La furgoneta se detuvo y los amigos se acercaron a la puerta, sonriendo al chico del otro lado de la ventanilla, que les devolvía la sonrisa y los saludaba con la mano. La puerta se abrió y Carlos, un Carlos más alto de lo que recordaban, pero para nada gordo, se apeó con la gracia de un ganador. Y de inmediato le llovieron los abrazos.
– Gracias chicos, gracias – les decía a cada uno, devolviendo generosamente cada gesto.
– Dale Carlos, apurate en bajar tus cosas y vamos para la plaza – le dijo el Willy, siempre impaciente.

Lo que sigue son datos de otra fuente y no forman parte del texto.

/-! ### Free values (00_scope.md R15; log 3) -/

/-- The free value the next read gives. -/
def freeWord (s : State) : Word := Config.draw s.draws
/-- The state after one free value has been read. -/
def drawn (s : State) : State := { s with draws := s.draws + 1 }
/-- Two free words as one pair value. -/
def freeQuad (s : State) : Quad := quad (Config.draw (s.draws + 1)) (Config.draw s.draws)
def drawn2 (s : State) : State := { s with draws := s.draws + 2 }
/-- One free bit. -/
def freeBit (s : State) : Bool := bitAt (freeWord s) 0

/-! ### Ending an instruction -/

/-- pc <- npc (10_state.md R25). -/
def retire (s : State) : Out State := .next { s with pc := s.npc }
/-- The pc is to be a multiple of 4: in XG2 and under PROFILE_FIX32D (20_memory.md R74, 00_scope.md R10). -/
def wordPC (s : State) : Bool := isXG2 s || Config.profileFix32D
/-- pc <- target, where the target meets the alignment of the decode mode (20_memory.md R74). -/
def jumpTo (t : VAddr) (s : State) : Out State :=
  if bitAt t 0 || (wordPC s && bitAt t 1) then .refused .oddTarget else .next { s with pc := t }
/-- LR <- v; the window of RTSU begins again (70_reset_and_hazards.md R911). -/
def setLR (s : State) (v : Word) : State := { s with lr := v, lrAge := 0 }

/-! ### Taking an exception and returning from one (60_exceptions.md R851, R852, R860, R862) -/

/-- The exceptions with a code of their own (R852). No rule raises `misalignedAccess` and `setTrapFault`, but TRAP may
name their codes (00_scope.md R18). -/
inductive Exc where
  | breakpoint | undefinedInstruction | privilegeViolation | boundsCheck | canaryCheck | keyFault | xblessFault
  | xmovTagFault | tripwire | sleepFault | accessFault | misalignedAccess | setTrapFault | tlbMiss | aclCheck
deriving DecidableEq, Repr

/-- Whether an exception is the MMU's. -/
def Exc.mmu : Exc → Bool
  | .tlbMiss => true | .aclCheck => true | .breakpoint => false | .undefinedInstruction => false
  | .privilegeViolation => false | .boundsCheck => false | .canaryCheck => false | .keyFault => false
  | .xblessFault => false | .xmovTagFault => false | .tripwire => false | .sleepFault => false
  | .accessFault => false | .misalignedAccess => false | .setTrapFault => false
/-- The class of its code: 0xA for the MMU, 0x8 otherwise (R851, R852). -/
def Exc.cls (e : Exc) : BitVec 4 := if e.mmu then 0xA#4 else 0x8#4
/-- The number of an exception within its class. -/
def Exc.index : Exc → Byte
  | .tlbMiss => 0#8 | .aclCheck => 1#8
  | .breakpoint => 0#8 | .undefinedInstruction => 1#8 | .privilegeViolation => 2#8 | .boundsCheck => 3#8
  | .canaryCheck => 4#8 | .keyFault => 5#8 | .xblessFault => 6#8 | .xmovTagFault => 7#8 | .tripwire => 8#8
  | .sleepFault => 9#8 | .accessFault => 10#8 | .misalignedAccess => 11#8 | .setTrapFault => 12#8
/-- Two bytes exchanged. -/
def swapByte (a b x : Byte) : Byte := if x = a then b else if x = b then a else x
/-- The bytes of a class rearranged by free choices, so that any different causes may stand for the numbers below k. -/
def causeOf (mmu : Bool) : Nat → Byte → Byte
  | 0, x => x
  | k + 1, x => causeOf mmu k (swapByte (BitVec.ofNat 8 k) (Config.excPick mmu k) x)
/-- EXC_<name>: the class, a zero routing field, a free cause, different for each of a class (R851, R852; log 9). -/
def Exc.code (e : Exc) : Half := e.cls ++ 0#4 ++ causeOf e.mmu 13 e.index

/-- SR as a trap entry leaves it: MD, RB, BL set, IPL = 00, the configured decode mode (R860 step 5). -/
def trapSR (sr : Word) : Word :=
  setModeSR (setSlice (setBit (setBit (setBit sr 30 true) 29 true) 28 true) 2 2 0#2) Config.trapDecodeMode
/-- EXSR at entry: {SR[31:0], 0x0000, code} (R860 step 2). -/
def trapEXSR (sr : Word) (code : Half) : Word := slice sr 0 32 ++ 0#16 ++ code
/-- The handler's address for a code (R860 step 6). -/
def trapVector (s : State) (code : Half) : VAddr := slice s.vbr 0 48 + Config.vecOffset (slice code 12 4)

/-- The one entry sequence, for a code, an optional address and the pc to save (R860). -/
def enterTrap (code : Half) (tea : Option Word) (saved : VAddr) (s : State) : State :=
  { s with
    spc := saved.setWidth 64
    exsr := trapEXSR s.sr code
    tea := tea.getD s.tea
    regs := s.regs.set 15 s.ssp (by decide)
    ssp := getReg s sp
    sr := trapSR s.sr
    pc := trapVector s code }

/-- Trap(code): entry with the address of the next instruction saved (R852, R860). -/
def trapTo (code : Half) (tea : Option Word) (s : State) : Out State :=
  if Config.doubleFaultHalts && srBL s then .fault .doubleFault else .next (enterTrap code tea s.npc s)
/-- A synchronous fault: entry with the pc of this instruction saved; a nested one follows R861. -/
def raiseWith (e : Exc) (tea : Option Word) (s : State) : Out State :=
  if Config.doubleFaultHalts && srBL s then .fault .doubleFault
  else .next { enterTrap e.code tea s.pc s with faults := s.faults + 1, faultTea := tea }
def raise (e : Exc) (s : State) : Out State := raiseWith e none s
/-- A memory fault: TEA receives the address, of a 96-bit one the low 64 bits (R853; log 31). -/
def raiseAt (e : Exc) (va : Nat) (s : State) : Out State := raiseWith e (some (BitVec.ofNat 64 va)) s

/-- The return sequence (R862); restoring a reserved SR bit is refused (10_state.md R28). -/
def returnFromTrap (s : State) : Out State :=
  let sr := slice s.sr 32 32 ++ slice s.exsr 32 32
  if sr &&& srReserved != 0#64 then .refused .reservedSRBit
  else jumpTo (slice s.spc 0 48)
    { s with sr := sr, regs := s.regs.set 15 s.ssp (by decide), ssp := getReg s sp }
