-- ==== Sys2Proof/WellFormed.lean ====
section
/-! DEFINITION. Well-formed instructions: those whose operands an XG1 row the listings of 30_encoding.md print can hold.
The decoder also answers wider immediates, where R155, R160 or R170 extend a field beyond its printed rows. -/

namespace Sys2Proof

open Sys2Proof.Machine

/-- Registers a form with a Jumbo prefix can name, R0..R31 (30_encoding.md R155), and both at once. -/
def small2 (m n : Reg) : Bool := small m && small n
def small3 (m o n : Reg) : Bool := small m && small o && small n
/-- The second source of ADD: Imm9, Imm33s, Imm57s, or Imm64 where source and destination are one (40_alu.md R200). -/
def immAdd (s : Src) (m n : Reg) : Bool :=
  match s with
  | .reg _ => true
  | .imm v => fitsU v 9 || fitsN v 9 || (small2 m n && fitsS v 57) || m == n
/-- Of ADDS.L and ADDU.L. -/
def immAddL (s : Src) (m n : Reg) : Bool :=
  match s with
  | .reg _ => true
  | .imm v => fitsU v 9 || fitsN v 9 || (small2 m n && fitsS v 33)
/-- Of AND, OR, XOR. -/
def immLogic (s : Src) (m n : Reg) : Bool :=
  match s with
  | .reg _ => true
  | .imm v => fitsU v 9 || (small2 m n && fitsS v 57)
/-- Of the flag compares; the register form writes SR.T, its SR.S twin is an instruction of its own. -/
def immCmp (s : Src) (n : Reg) (f : Flag) : Bool :=
  match s with
  | .reg _ => f == .t
  | .imm v => fitsU v 9 || fitsN v 9 || (f == .t && small n && fitsS v 33)
def immTst (s : Src) (_ : Reg) (f : Flag) : Bool :=
  match s with
  | .reg _ => f == .t
  | .imm v => fitsU v 9 || fitsN v 9
/-- Of CMP3R. -/
def immCmp3 (s : Src) (m n : Reg) : Bool :=
  match s with
  | .reg _ => true
  | .imm v => fitsU v 5 || fitsS v 17 || (small2 m n && fitsS v 29)
/-- The count of a shift. -/
def immShift (s : Src) : Bool :=
  match s with
  | .reg _ => true
  | .imm v => fitsS v 8
def immU9 (s : Src) : Bool :=
  match s with
  | .reg _ => true
  | .imm v => fitsU v 9
/-- Of MULS.W and MULU.W. -/
def immMulW (s : Src) (m n : Reg) : Bool :=
  match s with
  | .reg _ => true
  | .imm v => fitsU v 5 || (m == n && (fitsU v 10 || fitsN v 10))
/-- Of the multiply-accumulates with accumulator a (42_shift_muldiv.md section 6). -/
def immMac (b : Src) (m a n : Reg) : Bool :=
  match b with
  | .reg _ => true
  | .imm v => fitsS v 11 || (a == n && (fitsS v 17 || (small2 m n && fitsS v 29)))
def fitsLdiz (v : Word) (n : Reg) : Bool := fitsU v 16 || (small n && fitsU v 32)
def fitsLdin (v : Word) (n : Reg) : Bool := fitsN v 16 || (small n && fitsN v 32)
/-- A displacement of a compare-with-zero branch (46_branch.md R564). -/
def fits10 (d : Word) : Bool := fitsU d 10 || fitsN d 10
/-- The memory instructions by the address forms their rows list. -/
inductive AddrKind where
  | b | w | lq | ul | d5 | lea | leaq | x | c | leat
deriving DecidableEq, Repr
/-- Whether an address form has a row for an instruction of this kind (44_load_store.md, 45_load_store_ext.md). -/
def addrOk (k : AddrKind) (a : Addr) (n : Reg) : Bool :=
  match a with
  | .ind m => (k == .b || k == .w || k == .lq || k == .ul) && nib m && nib n
  | .index _ o => k != .leat || !bitAt o 4
  | .indexDisp _ _ _ => k != .d5 && k != .lea && k != .leaq && k != .leat
  | .indexSc _ _ _ _ => k != .d5 && k != .lea && k != .leaq && k != .leat
  | .gbr d =>
    match k with
    | .lq | .ul | .x => fitsU d 10
    | .leaq => fitsU d 16
    | _ => false
  | .disp _ d =>
    match k with
    | .d5 | .leat => fitsU d 5
    | .lea | .leaq | .c => fitsU d 9
    | _ => fitsU d 9 || fitsS d 17
  | .dispByte m d =>
    match k with
    | .d5 => false
    | .leat => small2 m n && fitsS d 29
    | .w | .lq | .ul => fitsS d 17 || (small2 m n && fitsS d 33)
    | _ => small2 m n && fitsS d 33
/-- Whether LDOP has a row for the operation, size and address (45_load_store_ext.md R525). -/
def ldopOk (u : BitVec 4) (d : Dir) (k : LdOpSize) (a : Addr) (_ : Reg) : Bool :=
  u != 0#4 && (d == .load || k == .b || k == .w || k == .l || k == .q) &&
    match a with
    | .disp _ v => fitsS v 17
    | .indexDisp _ _ _ => true
    | .indexSc _ _ _ _ => true
    | _ => false
def targetOk (t : Target) : Bool :=
  match t with
  | .disp d => fitsS d 33
  | .reg _ => true
/-- The SRTTWID commands with a meaning, or reserved for IF and ELSE (41_compare_flags.md R298). -/
def srttwidKnown (i : BitVec 5) : Bool :=
  (srttwidFlags i false 0#8).isSome || (decide (0xE ≤ i.toNat) && decide (i.toNat ≤ 0x17))
/-- Type-tag immediates other than z1111 (47_system_ttag.md R939). -/
def ttKnown (i : BitVec 5) : Bool := slice i 0 4 != 15#4
/-- XMOVTT Imm32 names pairs of R0..R15 and R32..R47 (47_system_ttag.md R942). -/
def xmovttOk (n : Pair) : Bool := !bitAt n 3
/-- Registers an F88n form can name. -/
def even8 (n : Reg) : Bool := !bitAt n 4
/-- Shuffle fields that select a shuffle (48_gsv_media.md R982). -/
def shufOk (i : BitVec 11) : Bool := slice i 9 2 != 0#2 && !bitAt i 8
/-- Floating-point second operands: Imm56f, Imm5fp, Imm32f, or a register with a rounding mode (49_gfp.md R783). -/
def fsrc56 (b : FSrc) (m n : Reg) (r : BitVec 8) : Bool :=
  match b with
  | .reg _ => true
  | .imm v => r == 0#8 && slice v 0 8 == 0#8 && small2 m n
def fsrc5 (b : FSrc) (r : BitVec 8) : Bool :=
  match b with
  | .reg _ => true
  | .imm v => r == 0#8 && isMicro v
def fsrc32 (b : FSrc) (m n : Reg) : Bool :=
  match b with
  | .reg _ => true
  | .imm v => slice v 0 32 == 0#32 && small2 m n
def fsrcCmp (b : FSrc) (n : Reg) : Bool :=
  match b with
  | .reg _ => true
  | .imm v => slice v 0 8 == 0#8 && small n
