-- ==== Sys2Proof/Decode.lean ====
section
/-! DEFINITION. The decoder and the encoder (30_encoding.md). The decoder is total: it answers an instruction with its
length and flags, or the name of the reason it refuses. Op64 layouts are this spec's choice throughout (R161,
R162; log 17), and so are the places of the bits by which R155, R160 and R170 extend an immediate no row prints
(log 17). Forms of a group that Config.features leaves out are undefined encodings (R151). -/

namespace Sys2Proof

open Sys2Proof.Machine

/-! The section is noncomputable because the compiled code of Lean 4 has no room for the constructor numbers of `Instr`
above 244; every definition is evaluated by the kernel. -/
noncomputable section

/-- Why a word sequence has no instruction. -/
inductive DecodeError where
  /-- Too few words were given. -/
  | truncated
  /-- No row of the table matches (R150): the machine raises UndefinedInstruction. -/
  | undefined
  /-- A prefix before an E range (R136): the model refuses. -/
  | prefixedPredicate
deriving DecidableEq, Repr

/-- A decoded instruction: its length in bytes, the SR.T value it wants (R135), its WEX flag (R140). -/
structure Decoded where
  len   : Nat
  pred  : Option Bool
  wex   : Bool
  instr : Instr
deriving DecidableEq, Repr

/-- What the decoder answers. -/
inductive DecodeResult where
  | ok (d : Decoded)
  | error (e : DecodeError)
deriving DecidableEq, Repr

/-- The fields of a 32-bit base instruction (R112); nx, mx, ox hold bits 5 and 4 of the register fields, bit 4 from
E and bit 5 from 7w, Op64 or XG2. -/
structure Fields where
  xg2 : Bool
  blk : BitVec 4
  n   : BitVec 4
  m   : BitVec 4
  o   : BitVec 4
  nx  : BitVec 2
  mx  : BitVec 2
  ox  : BitVec 2
  z   : BitVec 4
  y   : BitVec 4
  q   : Bool
deriving DecidableEq, Repr

/-- The fields of the words w0, w1 of block `blk`, with `ext` the bits 5 of n, m, o. -/
def fieldsOf (xg2 : Bool) (blk : BitVec 4) (ext : BitVec 3) (w0 w1 : Half) : Fields :=
  { xg2 := xg2, blk := blk, n := slice w0 4 4, m := slice w0 0 4, o := slice w1 4 4,
    nx := slice ext 2 1 ++ slice w1 10 1, mx := slice ext 1 1 ++ slice w1 9 1, ox := slice ext 0 1 ++ slice w1 8 1,
    z := slice w1 12 4, y := slice w1 0 4, q := bitAt w1 11 }

/-! ### Registers, pairs and immediates read from the fields -/

/-- Keep an answer only where a condition on must-be-zero bits holds (R123). -/
def onlyIf {α : Type} (b : Bool) (x : Option α) : Option α := if b then x else none
/-- The pair a field names: its low bit selects X32 and up (10_state.md R23). DESIGN CHOICE: in a 6-bit field bit 5
selects them too, so 1, 32 and 33 all name X32 (log 18). -/
def pairOf (r : Reg) : Pair := (slice r 0 1 ||| slice r 5 1) ++ slice r 1 4
/-- The pair an `Rx` nibble of a 16-bit form names: its low bit selects the bank R0 or R16 (10_state.md R23; log 18). -/
def pairX (nib : BitVec 4) : Pair := 0#1 ++ slice nib 0 1 ++ slice nib 1 3
/-- A 6-bit field that names a pair. -/
def regOf (p : Pair) : Reg := 0#1 ++ slice p 0 4 ++ slice p 4 1
def Fields.rn (f : Fields) : Reg := f.nx ++ f.n
def Fields.rm (f : Fields) : Reg := f.mx ++ f.m
/-- Ro, and the register of a one-register form, which stands in its place (R119). DESIGN CHOICE: bit 5 of the latter is
the bit that extends the o field (WI, W.i), and its N and M bits must be zero (log 61). -/
def Fields.ro (f : Fields) : Reg := f.ox ++ f.o
/-- The register of an F8 form: its number's bit 4 is the low bit of the opcode nibble (R116). -/
def Fields.r8 (f : Fields) : Reg := slice f.nx 1 1 ++ slice f.n 0 1 ++ f.m
/-- The register of a doubly prefixed F8 form, whose opcode nibble selects the bank (R157). -/
def Fields.rb (f : Fields) : Reg := slice f.n 0 2 ++ f.m
/-- Rp of an Op64 form: P1[5:0] (R161). -/
def p4 (p1 : Half) : Reg := slice p1 0 6

def Fields.imm5 (f : Fields) : BitVec 5 := slice f.ox 0 1 ++ f.o
def Fields.imm8 (f : Fields) : BitVec 8 := f.o ++ f.y
def Fields.imm9 (f : Fields) : BitVec 9 := slice f.ox 0 1 ++ f.o ++ f.y
def Fields.imm10 (f : Fields) : BitVec 10 := slice f.mx 0 1 ++ slice f.ox 0 1 ++ f.o ++ f.y
def Fields.imm16 (f : Fields) : Half :=
  f.z ++ BitVec.ofBool f.q ++ slice f.nx 0 1 ++ slice f.mx 0 1 ++ slice f.ox 0 1 ++ f.o ++ f.y
def Fields.imm24 (f : Fields) : BitVec 24 := f.n ++ f.m ++ f.imm16
def Fields.disp20 (f : Fields) : BitVec 20 :=
  f.n ++ f.m ++ BitVec.ofBool f.q ++ slice f.nx 0 1 ++ slice f.mx 0 1 ++ slice f.ox 0 1 ++ f.o ++ f.y
/-- The bits 5 of the register fields. -/
def Fields.ext (f : Fields) : BitVec 3 := slice f.nx 1 1 ++ slice f.mx 1 1 ++ slice f.ox 1 1
def Fields.n5 (f : Fields) : Bool := bitAt f.nx 1
def Fields.m5 (f : Fields) : Bool := bitAt f.mx 1
def Fields.o5 (f : Fields) : Bool := bitAt f.ox 1

/-- The register of a branch through a register: in XG2 its bit 5 is E.q, elsewhere E.q must be 0 (46_branch.md R546;
log 61). DESIGN CHOICE (log 61): R546 says so of F010_3en0 alone, and the model of every branch and jump through a register:
F010 to F013, F020 to F023 and F02C to F02F_3en0. In XG2 WI must be clear in them. -/
def Fields.jumpReg (f : Fields) : Option Reg :=
  if f.xg2 then onlyIf (!f.o5) (some (BitVec.ofBool f.q ++ f.imm5)) else onlyIf (!f.q) (some f.ro)

/-- A w-bit immediate that the XG2 bit `hi` one-extends (R172). -/
def oneExt (xg2 hi : Bool) (w : Nat) (v : Word) : Option Word :=
  if hi then (if xg2 then some (oext w v) else none) else some v
/-- Imm9u and Disp9u. -/
def Fields.u9 (f : Fields) : Option Word := oneExt f.xg2 f.o5 9 (f.imm9.setWidth 64)
/-- Imm9n. -/
def Fields.n9 (f : Fields) : Option Word := onlyIf (!f.o5 || f.xg2) (some (oext 9 (f.imm9.setWidth 64)))
def Fields.d9 (f : Fields) : Option Word := f.u9
/-- Imm5u and Disp5 in the o position, and Imm5us of CMP3R (41_compare_flags.md R280). -/
def Fields.u5 (f : Fields) : Option Word := oneExt f.xg2 f.o5 5 (f.imm5.setWidth 64)
def Fields.us5 (f : Fields) : Option Word := f.u5
def Fields.i5 (f : Fields) : Option (BitVec 5) := onlyIf (!f.o5) (some f.imm5)
/-- The XG2 bits {WM, WI} above an immediate that uses the m and o fields (R170; log 17). -/
def Fields.hi2 (f : Fields) : BitVec 2 := slice f.mx 1 1 ++ slice f.ox 1 1
/-- A field under its high bits {WM, WI}, zero outside XG2: sign-extended in the u forms, one-extended in the n forms,
whose high bits are inverted (R170; log 17). -/
def Fields.uHi {w : Nat} (f : Fields) (v : BitVec w) : Option Word :=
  onlyIf (f.xg2 || f.hi2 == 0#2) (some (sext (w + 2) ((f.hi2 ++ v).setWidth 64)))
def Fields.nHi {w : Nat} (f : Fields) (v : BitVec w) : Option Word :=
  onlyIf (f.xg2 || f.hi2 == 0#2) (some (oext (w + 2) ((~~~f.hi2 ++ v).setWidth 64)))
/-- The same of an immediate that is zero-extended at every width: LDIZ and its like (43_load_immediate.md R390, R397, R400
to R402; log 17). -/
def Fields.zHi {w : Nat} (f : Fields) (v : BitVec w) : Option Word :=
  onlyIf (f.xg2 || f.hi2 == 0#2) (some ((f.hi2 ++ v).setWidth 64))
def Fields.u10 (f : Fields) : Option Word := f.uHi f.imm10
def Fields.z10 (f : Fields) : Option Word := f.zHi f.imm10
def Fields.n10 (f : Fields) : Option Word := f.nHi f.imm10
/-- Imm8 in an Imm10 field whose high two bits must be zero. -/
def Fields.b8 (f : Fields) : Option (BitVec 8) := onlyIf (f.mx == 0#2 && f.ox == 0#2) (some f.imm8)
def Fields.z8 (f : Fields) : Option Word := f.b8.map fun v => v.setWidth 64
def Fields.u16 (f : Fields) : Option Word := f.uHi f.imm16
def Fields.z16 (f : Fields) : Option Word := f.zHi f.imm16
def Fields.n16 (f : Fields) : Option Word := f.nHi f.imm16
/-- Imm16s: the XG2 bits are exclusive-ored with the sign, as those of a branch are (R173). -/
def Fields.s16 (f : Fields) : Option Word :=
  let s := slice f.imm16 15 1
  onlyIf (f.xg2 || f.hi2 == 0#2) (some (sext 18 (((f.hi2 ^^^ (s ++ s)) ++ f.imm16).setWidth 64)))
/-- Imm6u in the m position: {E.i, E.m, m} (47_system_ttag.md R655). -/
def Fields.imm6 (f : Fields) : BitVec 6 := slice f.ox 0 1 ++ slice f.mx 0 1 ++ f.m
/-- The same as a code, which nothing extends. -/
def Fields.m6 (f : Fields) : Option (BitVec 6) := onlyIf (f.hi2 == 0#2) (some f.imm6)
/-- The same as the byte offset of BNDCHK and BNDCMP, extended as an Imm10u is (R170; log 17). -/
def Fields.u6 (f : Fields) : Option Word := f.uHi f.imm6
/-- Imm5u in the m position, bit 4 and above the mode number zero (46_branch.md R561). -/
def Fields.mi4 (f : Fields) : Option (BitVec 4) := onlyIf (f.mx == 0#2) (some f.m)
/-- Imm5u in the m position, 0 to 3 (48_gsv_media.md R703). -/
def Fields.mi2 (f : Fields) : Option (BitVec 2) := onlyIf (f.mx == 0#2 && slice f.m 2 2 == 0#2) (some (slice f.m 0 2))
/-- The flag a 2-operand immediate compare writes: W.m selects SR.S (R160). -/
def Fields.flag (f : Fields) : Flag := if f.m5 then .s else .t
/-- The immediate of a 2-operand compare: CMP_IMM_WIDTH = 9 wants E.m clear, 10 makes it the top bit
(41_compare_flags.md R262). W.m needs the PRED_S group, and XG2 has no W.m. DESIGN CHOICE: W.m of a 9w word, which R165 does
not speak of, selects SR.S as behind an Op64 prefix (log 17). -/
def Fields.cmpOk (f : Fields) : Bool :=
  (Config.cmpImmWide || !bitAt f.mx 0) && (!f.m5 || (!f.xg2 && Config.features.predS))
def Fields.c9u (f : Fields) : Option Word :=
  onlyIf f.cmpOk (if Config.cmpImmWide then oneExt f.xg2 f.o5 10 (f.imm10.setWidth 64) else f.u9)
def Fields.c9n (f : Fields) : Option Word :=
  onlyIf f.cmpOk (if Config.cmpImmWide then onlyIf (!f.o5 || f.xg2) (some (oext 10 (f.imm10.setWidth 64))) else f.n9)
/-- Disp20 of a branch; in XG2 the high bits make it Disp23 (R118, R173). -/
def Fields.d20 (f : Fields) : Option Word :=
  let s := slice f.disp20 19 1
  if f.xg2 then
    some (sext 23 (((slice f.nx 1 1 ^^^ s) ++ (slice f.mx 1 1 ^^^ s) ++ (slice f.ox 1 1 ^^^ s) ++ f.disp20).setWidth 64))
  else onlyIf (!f.n5 && !f.m5 && !f.o5) (some (sext 20 (f.disp20.setWidth 64)))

Carlos sonrió. Esa sonrisa canchera que todos le recordaban, con la que sobraba a los chicos del barrio vecino sin que se le moviera un pelo. Los dientes blancos en fila, brillando con cierta picardía, la comisura estirada y los ojos acompañando con una mirada cómplice. El Carlos estaba de nuevo en el barrio, no existía duda alguna.
Y el Carlos dijo:
– Vamos che, que ya tengo quince años. Vayan ustedes, que todavía son chicos. Yo ya tengo otras cosas en la cabeza. Pero les agradezco que se hayan acordado de mí. Vayan, vayan, que acá tengo que ayudar a mis viejos con la mudanza.
Con los ojos tristes y sin comprender, los niños de la barra se fueron alejando. Miraban de tanto en tanto hacia atrás, esperando que el Carlos saliera corriendo detrás de ellos y les dijera que todo era una broma e iría con ellos. Pero el Carlos se había puesto a bajar valijas de la parte trasera de la furgoneta y ni siquiera les dirigía la mirada.
La barrita se retiró en silencio y en la medida que iban pasando por sus respectivas casas, se iba metiendo dentro, desmembrándose cuadra a cuadra el grupo.
De pronto, la barra ya no existía. Como la niñez y todo aquello que perdemos en el camino sin entender por qué.